--- MATERIAL TO PROCESS Enclosed Below ---

/-- What was read for an operand row: first byte and value. -/
def gotFor (rs : List (XRange × Nat)) (what row : Nat) : Nat × Nat :=
  match rs.find? (fun r => r.1.what == what && r.1.row == row) with
  | some r => (r.1.lo, r.2)
  | none => (0, 0)

/-- Bytes 128 n to 128 n + 127 of a weight tile (R298). -/
def tileRowBits (rows : List Row) (n : Nat) : Nat := bits (1024 * (n % 2)) 1024 ((rows[n / 2]?).getD 0).toNat

/-- The k-steps of beat j: for each, the column of A values and the row of B values (R297). -/
def beatSteps (x : XOp) (rs : List (XRange × Nat)) (tile : List Row) : List (List FVal × List FVal) :=
  let k0 := x.j % x.b * x.kpb
  (List.range x.kpb).map (fun i =>
    let k := k0 + i
    ((List.range x.rows).map (fun m =>
      let (lo, v) := gotFor rs 0 m
      let (plo, pv) := gotFor rs 2 m
      operandElem x.af k lo v plo pv),
     (List.range x.cols).map (fun n =>
      let (lo, v) := if x.tb then (0, tileRowBits tile n) else gotFor rs 1 n
      let (plo, pv) := gotFor rs 3 n
      operandElem x.bf k lo v plo pv)))

/-- One rounding of a sum into an FP32 position (R198, R200): the bits, with NV and OF. -/
def accSum (terms : List FVal) (inv : Bool) : Nat × BitVec 5 :=
  let r := fsum 0 terms
  let q := roundAcc r.1
  (q.1, q.2 ||| (if r.2 || inv then flNV else 0))

/-- A position after a group of products (R198), or after each product in turn (R199). -/
def accumulate (nbv : Bool) (z : Nat) (ps : List (FVal × Bool)) : Nat × BitVec 5 :=
  if nbv then
    ps.foldl (fun (a : Nat × BitVec 5) p =>
      let q := roundAcc p.1
      let r := accSum [decodeF .fp32 a.1, decodeF .fp32 q.1] p.2
      (r.1, a.2 ||| q.2 ||| r.2)) (z, 0)
  else accSum (decodeF .fp32 z :: ps.map (·.1)) (ps.any (·.2))

/-- The rows of the accumulator after the k-steps `ks` (R293, R297): masked positions keep their contents, or are
cleared with the operation's first result when ZEROM = 1. -/
def accRows (t : Thread) (x : XOp) (ks : List (List FVal × List FVal)) (clear : Bool) :
    List (Dest × Row × Row × BitVec 5) :=
  (List.range 64).filterMap (fun m =>
    if m < x.rows then
      let old := arow t x.z m
      let es := (List.range x.cols).map (fun n =>
        accumulate (x.nbv.getLsbD 0) (elem 32 n old)
          (ks.map (fun k => fmul ((k.1[m]?).getD .nan) ((k.2[n]?).getD .nan))))
      some (.arow (64 * x.z + m), BitVec.ofNat 2048 (packElems 32 (es.map (·.1))),
        if clear then fullMask else byteMask 0 (4 * x.cols), es.foldl (fun a e => a ||| e.2) 0)
    else if clear then some (.arow (64 * x.z + m), 0, fullMask, 0)
    else none)

/-- Results of a beat: in the pipeline for the next cycle, or at once in a beat run late in a frozen cycle, or while a save
awaits it (R292, R293, R295, R296). -/
def xWrite (t : Thread) (x : XOp) (rs : List (Dest × Row × Row × BitVec 5)) : Thread :=
  if t.x.dc = x.issue + x.j then xResults t 1 rs
  else rs.foldl (fun t r => orFlags (writeDest t r.1 r.2.1 r.2.2.1) r.2.2.2) t

/-- The words of its own slice that a beat reads (R35, R292). -/
def xWords (c : Nat) (ps : List XPlace) : List Nat :=
  (ps.flatMap (fun p =>
    if p.2.pa / 0x800000 == c then
      (List.range ((p.2.pa + p.1.hi + 31) / 32 - (p.2.pa + p.1.lo) / 32)).map (fun i => (p.2.pa + p.1.lo) / 32 + i)
    else [])).dedup

/-- A beat's own-slice reads take their sub-banks after M0 and M1 (R39, R292), and the domain waits for each word that must wait
(R40). -/
def takeXBanks (s : State) (c : Nat) (t : Thread) (ps : List XPlace) : State × Thread :=
  let banks := (xWords c ps).map (· % 32)
  let (n, s) := waitingWords s c (exposedBanks s c) banks
  (s, { t with x := { t.x with banks := t.x.banks + n, used := t.x.used ++ banks.dedup.map (fun b => t.x.dc * 32 + b) } })

/-- The operation after a beat whose k-steps are in (R198, R199): the accumulator is written at group ends, or at
every beat under NBV = 1; the head of the Tide buffer is released after a pass (R298). -/
def closeBeat (t : Thread) (x : XOp) (steps : List (List FVal × List FVal)) : Thread :=
  let k1 := x.j % x.b * x.kpb + x.kpb
  let ks := x.ks ++ steps
  let last := x.j % x.b + 1 == x.b
  let nb := x.nbv.getLsbD 0
  let write := nb || k1 % 32 == 0 || last
  let clear := write && x.xmask.getLsbD 16 && x.pass == 0 && x.kstep == 0
  let t := if write then xWrite t x (accRows t x ks clear) else t
  let freed := last && (match x.i with
    | .mmaTb _ _ _ _ _ _ _ _ _ _ rel => rel
    | _ => false)
  let t := if freed then { t with tide := { t.tide with buf := t.tide.buf.drop 1 } } else t
  let x := { x with j := x.j + 1, ks := if write then [] else ks, ready := 0, tried := false, got := [],
                    kstep := if last then 0 else if write then k1 else x.kstep }
  { t with x := { t.x with xop := if x.j < x.np * x.b then some x else none } }

/-- The tile an MMA.TB reads in a beat (R298): its rows; `none` while it has not landed, or when no tile can come, which is
judged as the pass's first beat is first attempted. -/
def tbTile (t : Thread) (x : XOp) : Except Bool (List Row) :=
  match x.i with
  | .mmaTb _ _ _ _ _ _ _ _ _ pos _ =>
    match t.tide.buf[pos.toNat]? with
    | some b => .ok b.2.2
    | none => .error (!x.tried && x.j % x.b == 0 && (t.tide.state == 0 || t.tide.state == 4))
  | _ => .ok []

/-- A beat of ZOUT (R300): accumulator row ZR + k is converted for tile row ROW + k. -/
def zoutBeat (t : Thread) (x : XOp) (z dt row zr df : Nat) : Thread :=
  let old := arow t z (zr + x.j)
  let w := fmtWidth (codeFmt df)
  let es := (List.range 64).map (fun j =>
    roundTo (codeFmt df) (decodeF .fp32 (elem 32 j old)) (fmtRM x.fmt) (fmtSAT x.fmt))
  let r : Result := ⟨.trow (64 * dt + row + x.j), x.issue + x.j + 4, BitVec.ofNat 2048 (packElems w (es.map (·.1))),
    byteMask 0 (8 * w), es.foldl (fun a e => a ||| e.2) 0, 2⟩
  let x := { x with j := x.j + 1 }
  { t with x := { t.x with inflight := t.x.inflight ++ [r], xop := if x.j < x.b then some x else none } }

/-- MATRIX_BEAT (R291 to R300): the next beat of core c's operation. A beat that lacks an operand freezes the core from
the next cycle on; a fault stops the engine before the beat. -/
def execMatrixBeat (core : Nat) (s : State) : Out :=
  match threadOf s core with
  | none => .next s
  | some t =>
    match t.x.xop with
    | none => .next s
    | some x =>
      if x.fault.isSome then .next s
      else match x.i with
      | .zout _ z dt row zr df => .next (setThread s core (zoutBeat t x z.toNat dt.toNat row.toNat zr.toNat df.toNat))
      | _ =>
        let stop (s : State) (f : FaultRec) : State :=
          modX s core (fun x => { x with upto := max x.upto (x.j + 1), fault := some f })
        let late (s : State) : State := modX s core (fun x => { x with upto := max x.upto (x.j + 1), tried := true })
        match tbTile t x with
        | .error true => .next (stop s (atBeat x ⟨0, 0, 0, 1, 0⟩ { cls := 1, cause := 7 }))
        | .error false => .next (late s)
        | .ok tile =>
          match readBeat s core t x with
          | .late s => .next (late s)
          | .stop f s => .next (stop s f)
          | .got rs ps s =>
            match threadOf s core with
            | none => .next s
            | some t =>
              -- beats that a save awaits run while the domain stands: what the beat before has left in flight is written
              let t := if t.x.dc < x.issue + x.j then landAcc t else t
              let (s, t) := if t.x.dc = x.issue + x.j then takeXBanks s core t ps else (s, t)
              .next (setThread s core (closeBeat t x (beatSteps x rs tile)))

end Sys2Proof.Machine
end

--- End of Enclosed MATERIAL TO PROCESS ---

| WHAT IS REQUIRED |
Quote, word for word, every line from the top of the entries through the line that holds "tile (R298). -/".

| YOUR SOLUTION |
/-- What was read for an operand row: first byte and value. -/
def gotFor (rs : List (XRange × Nat)) (what row : Nat) : Nat × Nat :=
  match rs.find? (fun r => r.1.what == what && r.1.row == row) with
  | some r => (r.1.lo, r.2)
  | none => (0, 0)

/-- Bytes 128 n to 128 n + 127 of a weight tile (R298). -/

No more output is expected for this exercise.